Post by stockwellpete » Wed Aug 17, 2016 7:47 pm

rbodleyscott wrote: I would say that this concern is less valid than it would be in other more linear periods of warfare. Pike and shot units really did form their own separate bodies. The whole point of the pike and shot combo was that each battalion was self-supporting.

Even if side-by-side units were touching (and you can see from contemporary battle paintings that they usually weren't) really the melee part of the unit is the central pike block, and there were certainly major gaps between one pike block and the next, especially as the proportion of shot in the units increased. Viewing multiple units in combat in a line as one big melee is almost certainly wrong for this particular period.
Yes, I accept your argument here with regards to infantry formations, although I am not so confident that it would apply to cavalry troops which would almost certainly intermingle much more in melee.
So the question really is, having gone to push of pike with their immediate opponents and put them to flight, how much awareness would the pike block have of their neighbouring pike blocks some distance away, and how easy would it be counter their natural human tendency to want to finish off their defeated opponents? (Which after all is much more fun, and seemingly less risky, than starting another fight with a new enemy unit.)
When I was referring to "the larger melee" in my earlier post I really meant it in terms of the three separate melees that tended to constitute the early modern battle, the two cavalry confrontations on the flanks and the infantry face-off in the centre. In my readings of the ECW I am certainly coming across battles (and skirmishes) that are very complex and confusing (i.e. scruffy") - and they include examples where cavalry are routed and pursued for miles, or where triumphant cavalry stay on the battlefield and help their infantry gain a victory, but I have yet to come across a battle where one part of an infantry force successfully pursues the enemy while the other part is routed (so effectively they are both behind the other's starting position). Usually one side or other pushes the other back until the rout begins; occasionally defeated infantry are able to withdraw in good order. I would be interested to know of historical examples that might disprove what I am suggesting.

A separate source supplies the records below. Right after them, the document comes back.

-- ==== Sys2Proof/Proofs/DriverRun.lean ====
section
/-! SUPPORT. What a system step answers by the status it finds, and O13: a Running machine always steps; then what one host decision
does to a run, and O60: the hook and the pauses change neither its end nor its frames and reports (55_driver.md R231, R233,
R234, R236). -/

namespace Sys2Proof.Machine

/-! ## The system step -/

/-- The interpreter's step answers a next state, whether it executes an instruction or takes an exception of the fetch. -/
theorem interpret_next (s : State) : ∃ t, interpret s = .next t := by
  unfold interpret
  split
  · exact ⟨_, rfl⟩
  · exact exec_next _ s

/-- A Running machine always has a system step. -/
theorem systemStep_next {s : State} (hrun : s.Running) : ∃ t o, systemStep s = .next (t, o) := by
  obtain ⟨t, ht⟩ := interpret_next s
  exact ⟨(afterStep t).1, (afterStep t).2, by simp only [systemStep, hrun, ht]⟩

/-- A Faulted machine has no system step (60_exceptions.md R244). -/
theorem systemStep_halted {s : State} {r : FaultRecord} (h : s.status = .faulted r) : systemStep s = .fault (.halted r) := by
  simp only [systemStep, h]

/-- Settles O13: no part of a system step halts, the instruction's included. -/
theorem runningMachineAlwaysSteps : Obligations.RunningMachineAlwaysSteps := by
  refine ⟨fun s hrun => ?_, exec_next⟩
  obtain ⟨t, o, h⟩ := systemStep_next hrun
  exact ⟨t, step_of_systemStep h⟩

/-! ## The run -/

/-- A step's output holds no call of the hook. -/
theorem Output.events_filter_notHook (o : Output) : o.events.filter Claims.notHook = o.events := by
  obtain ⟨frame, report⟩ := o
  cases frame <;> cases report <;> rfl

/-- A run ends at once when the host shuts down. -/
theorem run_shutdown (hook : Bool) (rest : List HostDecision) (s : State) : run hook (.shutdown :: rest) s = (s, []) := rfl

/-- A pause only delays the step. -/
theorem run_pause (hook : Bool) (rest : List HostDecision) (s : State) : run hook (.pause :: rest) s = run hook rest s := rfl

/-- A run that goes on from a state with a system step: the hook's call, the step's events, then those of the rest. -/
theorem run_proceed_of_next (hook : Bool) (rest : List HostDecision) {s t : State} {o : Output}
    (h : systemStep s = .next (t, o)) :
    run hook (.proceed :: rest) s =
      ((run hook rest t).1, (if hook then [.hook s] else []) ++ o.events ++ (run hook rest t).2) := by
  simp only [run, h]

/-- A run that would go on from a Faulted state ends there, and hands over nothing more. -/
theorem run_proceed_of_faulted (hook : Bool) (rest : List HostDecision) {s : State} {r : FaultRecord}
    (h : s.status = .faulted r) : run hook (.proceed :: rest) s = (s, []) := by
  simp only [run, systemStep_halted h]

/-- Settles O60, by induction on the decisions: a pause is skipped by both runs, and a step's events are the same but for the
hook's call. -/
theorem hookAndPausesChangeNothing : Obligations.HookAndPausesChangeNothing := by
  intro decisions
  induction decisions with
  | nil => exact fun s => ⟨rfl, rfl⟩
  | cons decision rest ih =>
    intro s
    cases decision with
    | pause =>
      rw [List.filter_cons_of_neg (by decide), run_pause]
      exact ih s
    | shutdown =>
      rw [List.filter_cons_of_pos (by decide), run_shutdown, run_shutdown]
      exact ⟨rfl, rfl⟩
    | proceed =>
      rw [List.filter_cons_of_pos (by decide)]
      cases hstatus : s.status with
      | faulted r =>
        rw [run_proceed_of_faulted _ _ hstatus, run_proceed_of_faulted _ _ hstatus]
        exact ⟨rfl, rfl⟩
      | running =>
        obtain ⟨t, o, hstep⟩ := systemStep_next hstatus
        obtain ⟨hend, hevents⟩ := ih t
        rw [run_proceed_of_next _ _ hstep, run_proceed_of_next _ _ hstep]
        refine ⟨hend, ?_⟩
        simp [Claims.notHook, Output.events_filter_notHook, hevents]

end Sys2Proof.Machine
end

The other point is that in these "scruffy" battles, the armies become so atomised that there are no longer discernible army lines. At the start, armies would often be painstakingly deployed and at the centre of the position would be the army commander, often much of the artillery, the reserve, the stores and supply wagons, and maybe even the camp, so the centre was very important and needed to be defended. To lose the centre would be an absolute catastrophe. But in P+S the opposite is true. It doesn't really matter if your centre is overrun because there is only likely to be artillery there (perhaps) and then that might only cost you 3% or so in losses. So even if you do lose your centre the units of your increasingly dispersed army can go into "commando mode" and still win you a victory. That doesn't strike me as being particularly credible from a historical point of view.